6. System Analysis under Attacks

Malicious samples are developed to resist our system after it had been built, and it is supported by developing a mechanism to recognize those types of attackers during the testing step. As a general rule, while parsing PDF files, the parser first travels to the trailer and retrieves the location of the first item in the list of items in the body.
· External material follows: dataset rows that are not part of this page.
-- ==== Sys2Proof/Machine/RegMap.lean ====
section
/-! DEFINITION. The register maps: for each map of the spec its address, its indexes, its access domain
and, word by word, which bits read back, which a write sets, which a written 1 clears or sets, which only
trigger, which the filigree loads, and whether the word is sync-class (R15 to R19, Table 0-3). A bit in none of the masks
is reserved. -/

namespace Sys2Proof.Machine

/-- One word of a register map: masks of the bits that read back, that RW writes, W1C, W1S, WO, IMG, and whether
the RW bits are sync-class. -/
structure RegWord where
  rd : Nat
  rw : Nat
  w1c : Nat
  w1s : Nat
  wo : Nat
  img : Nat
  sy : Bool
deriving DecidableEq, Repr

/-- One index of a register array: stride, first valid index, number of valid indexes. -/
structure RegDim where
  stride : Nat
  first : Nat
  count : UnitKind
deriving DecidableEq, Repr

/-- A register map: base address (or offset in a pavilion page), indexes, host access, whether R19 applies to it, words. -/
structure RegBlock where
  base : Nat
  dims : List RegDim
  host : Bool
  whole : Bool
  words : List RegWord
deriving DecidableEq, Repr

/-- Register maps from w:0x0 on. -/
def regBlocks0 : List RegBlock := [
  -- DEP.ID (R604)
  ⟨0x0, [], true, true, [⟨0xFFFFF0, 0x0, 0x0, 0x0, 0x0, 0x0, false⟩, ⟨0x1FFF, 0x0, 0x0, 0x0, 0x0, 0x0, false⟩]⟩,
  -- DEP.CTL (R605)
  ⟨0x2, [], false, true, [⟨0xFFFF00, 0xFFFE00, 0x100, 0x0, 0x0, 0x0, false⟩, ⟨0xFFF, 0xFFF, 0x0, 0x0, 0xFFF000, 0x0, false⟩]⟩,
  -- DEP.MIN (R606)
  ⟨0x4, [], false, false, [⟨0x1FF, 0x0, 0x0, 0x0, 0x0, 0x1FF, false⟩]⟩,
  -- DEP.LOGSTAT (R607)
  ⟨0x10, [], true, true, [⟨0x7FF, 0x0, 0x0, 0x0, 0x800000, 0x0, false⟩, ⟨0xFFFFFF, 0xFFFFFF, 0x0, 0x0, 0x0, 0x0, false⟩]⟩,
  -- DEP.LOGRD (R607)
  ⟨0x14, [], true, true, List.replicate 6 ⟨0xFFFFFF, 0x0, 0x0, 0x0, 0x0, 0x0, false⟩⟩,
  -- DEP.FIRST (R607)
  ⟨0x1A, [], true, true, List.replicate 6 ⟨0xFFFFFF, 0x0, 0x0, 0x0, 0x0, 0x0, false⟩⟩,
  -- DEP.STAT (R608)
  ⟨0x20, [], false, false, [⟨0xFFFFFF, 0xFFFFFF, 0x0, 0x0, 0x0, 0x0, false⟩, ⟨0xFFFFFF, 0xFFFFFF, 0x0, 0x0, 0x0, 0x0, false⟩, ⟨0xFFFFFF, 0xFFFFFF, 0x0, 0x0, 0x0, 0x0, false⟩, ⟨0x1FF, 0x0, 0x0, 0x0, 0x0, 0x0, false⟩]⟩,
  -- DEP.PAIR (R609)
  ⟨0x40, [], true, false, [⟨0xFE0000, 0x0, 0x0, 0x0, 0x10000, 0x60000, false⟩, ⟨0xFFFFFF, 0x0, 0x0, 0x0, 0x0, 0xFFFFFF, false⟩, ⟨0xFFFFFF, 0x0, 0x0, 0x0, 0x0, 0xFFFFFF, false⟩, ⟨0xFFFFFF, 0x0, 0x0, 0x0, 0x0, 0xFFFFFF, false⟩] ++ List.replicate 7 ⟨0xFFFFFF, 0xFFFFFF, 0x0, 0x0, 0x0, 0x0, false⟩ ++ [⟨0xFFFFFF, 0x0, 0x0, 0x0, 0x0, 0x0, false⟩] ++ List.replicate 4 ⟨0x0, 0x0, 0x0, 0x0, 0x0, 0x0, false⟩⟩,
  -- DEP.TEN (R610)
  ⟨0x400, [⟨2, 0, .fixed 512⟩], false, true, [⟨0xFC0000, 0x0, 0x0, 0x0, 0x0, 0xFC0000, false⟩, ⟨0xFFFFFF, 0xFFFFFF, 0x0, 0x0, 0x0, 0x0, false⟩]⟩,
  -- DEP.PAV (R611)
  ⟨0x800, [⟨1, 0, .pavs⟩], false, false, [⟨0xC8FFFF, 0x0, 0x0, 0x0, 0x300000, 0xFF, false⟩]⟩,
  -- PWR.CTL (R533)
  ⟨0x1000, [], false, false, [⟨0x800000, 0x800000, 0x0, 0x0, 0x0, 0x0, false⟩]⟩,
  -- PWR.GOV (R534)
  ⟨0x1010, [], false, false, [⟨0xFFFFFF, 0x800FFF, 0x0, 0x0, 0x0, 0x7FF000, false⟩, ⟨0xFFFFFF, 0xFFFFFF, 0x0, 0x0, 0x0, 0x0, false⟩, ⟨0xFFFF00, 0xFFFF00, 0x0, 0x0, 0x0, 0x0, false⟩, ⟨0x7FF, 0x7FF, 0x0, 0x0, 0x0, 0x0, false⟩, ⟨0xFFFFFF, 0x0, 0x0, 0x0, 0x0, 0x0, false⟩, ⟨0xFFFFFF, 0xFFFFFF, 0x0, 0x0, 0x0, 0x0, false⟩]⟩,
  -- PWR.STAT (R535)
  ⟨0x1040, [], false, false, List.replicate 5 ⟨0xFFFFFF, 0xFFFFFF, 0x0, 0x0, 0x0, 0x0, false⟩⟩,
  -- PWR.DOM (R536)
  ⟨0x1200, [⟨1, 0, .fixed 512⟩], false, false, [⟨0xFC8FFF, 0xC0FFF, 0x0, 0x0, 0x30000, 0x0, false⟩]⟩,
  -- AON.CTL (R537)
  ⟨0x2000, [], false, false, [⟨0xFFC0FF, 0xFFC0FF, 0x0, 0x0, 0x0, 0x0, false⟩]⟩,
  -- AON.SBY (R538)
  ⟨0x2001, [], false, false, [⟨0x0, 0x0, 0x0, 0x0, 0xFFF000, 0x0, false⟩]⟩,
  -- AON.WSRC (R539)
  ⟨0x2002, [], true, true, [⟨0xFFF000, 0x0, 0x0, 0x0, 0x0, 0x0, false⟩, ⟨0xFFFF, 0x0, 0x0, 0x0, 0x0, 0x0, false⟩, ⟨0xFFFFFF, 0x0, 0x0, 0x0, 0x0, 0x0, false⟩, ⟨0xFF0000, 0x0, 0x0, 0x0, 0x0, 0x0, false⟩]⟩,
  -- AON.ALARM (R540)
  ⟨0x2006, [], false, true, [⟨0xFFFF, 0xFFFF, 0x0, 0x0, 0x0, 0x0, false⟩, ⟨0xFFFFFF, 0xFFFFFF, 0x0, 0x0, 0x0, 0x0, false⟩]⟩,
  -- AON.RAIL (R541)
  ⟨0x2010, [⟨4, 0, .fixed 16⟩], false, true, [⟨0xFFFFF8, 0xFFFFF8, 0x0, 0x0, 0x0, 0x0, false⟩, ⟨0xFFFFFF, 0xFFFFFF, 0x0, 0x0, 0x0, 0x0, false⟩, ⟨0xFFFFFF, 0xFFFFFF, 0x0, 0x0, 0x0, 0x0, false⟩, ⟨0xFF4000, 0x4000, 0x0, 0x0, 0x8000, 0x0, false⟩]⟩,
  -- AON.UPDC (R577)
  ⟨0x2080, [], true, false, List.replicate 32 ⟨0xFFFFFF, 0x0, 0x0, 0x0, 0x0, 0x0, false⟩⟩,
  -- FIL.STATUS (R569)
  ⟨0x3000, [], true, false, [⟨0xFFFFFF, 0x0, 0x0, 0x0, 0x0, 0x0, false⟩]⟩,
  -- FIL.ERRPOS (R569)
  ⟨0x3001, [], true, false, [⟨0xFFFFFF, 0x0, 0x0, 0x0, 0x0, 0x0, false⟩]⟩,
  -- FIL.RESET (R570)
  ⟨0x3002, [], false, false, [⟨0x0, 0x0, 0x0, 0x0, 0xFFF000, 0x0, false⟩]⟩,
  -- FIL.TASKAREA (R307)
  ⟨0x3010, [], false, true, [⟨0xFFFFFF, 0x0, 0x0, 0x0, 0x0, 0xFFFFFF, false⟩, ⟨0x1FFF, 0x0, 0x0, 0x0, 0x0, 0x1FFF, false⟩]⟩,
  -- FIL.UPDCMD (R571)
  ⟨0x3020, [], false, true, [⟨0xFFFFFF, 0xFFFFFF, 0x0, 0x0, 0x0, 0x0, false⟩, ⟨0x1FFF00, 0x10FF00, 0x0, 0x0, 0xE00080, 0x0, false⟩]⟩]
When the first object has been entirely parsed, the program returns to the cross-reference table (CRT) and receives the second item’s address. Since the harmful code is not processed or read when a PDF reader is requested, this work deleted the references to the body section objects that contain the dangerous code. Because of this, we may fool the parser into thinking that the file is secure, even if it has a harmful code inside it. If one wants to deceive the system into thinking a malicious file is safe, one may use this method. This is despite the fact that it has been tested using dynamic classifiers, which means that it can be inspected throughout the course of its execution. This code does not execute because it does not include any references to the portions of the body mentioned above. As a result, we may also send the malicious code-infected PDF file during dynamic analysis. The classification of documents under the malicious attacks is given in Table 4.

7. Conclusion and Future Scope

A ML model that can identify JavaScript and malicious API calls attacks in PDF files is provided in this paper. This work also tried out a number of alternative classifiers, including DT, RF, LR, SVC, and SGB, on the dataset to see how they performed. The RF classifiers within this work have produced the best results. A comparison of this approach with other PDF classifiers revealed that this proposed approach has a high F1-score of 0.986, making it 4 percent more efficient than the other most recent PDF classifiers. To further enhance the system’s defense against malicious code obfuscation methods, functionality is included to run an object scanner within the PDF document to identify any objects that are not being processed. Unparsed objects containing the malicious code may be easily identified and removed using this approach. Future plans include adding support for other file formats. Use an advanced data mining approach for more detailed insights of documents. The use of ML during the detection and classification phase of malware is highly useful, but it fails against evasion attacks; thus, it must be explored in the future.

Data Availability

The data used to support the findings of this study are available from the corresponding author upon request.

Conflicts of Interest

The author declares that there are no conflicts of interest.

Acknowledgments

This research was supported by Taif University Researchers supporting Project number (TURSP-2020/215), Taif University, Taif, Saudi Arabia.